▶ Records

************

-- ==== Sys2Proof/Machine/Step.lean ====
section
/-! DEFINITION. One step of the core (spec 70_reset_and_hazards.md R263), and the placing of an instruction where the next step
fetches it. -/

namespace Sys2Proof.Machine

/-- One step (R263): fetch (R44), the halt test and decoding (R68), then the instruction's own rule. With `STATUS` halted or
faulted "there is no step" (notes/assumptions/10.md). -/
def step (s : State) : Host.Outcome State Fault Refusal :=
  match s.status with
  | .halted => .fault .runHalted
  | .faulted k => .fault (.runFaulted k)
  | .running =>
    match s.fetch with
    | .error k => .next (s.raise k)
    | .ok w => exec (decode w) s

/-- The word `w mod 2^nbits` in the cell at `EIP`, the bits above `nbits` zero. Nothing else changes: from `State.reset` the
very next step runs it (notes/assumptions/15.md). -/
def State.withFetchWord (s : State) (nbits w : Nat) : State :=
  s.setCell s.eip (BitVec.ofNat 16 (w % 2 ^ nbits))

end Sys2Proof.Machine
end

************

Look through the material above for the string "assumptions" and copy each line that has it.

▶ Task output
faulted "there is no step" (notes/assumptions/10.md). -/
very next step runs it (notes/assumptions/15.md). -/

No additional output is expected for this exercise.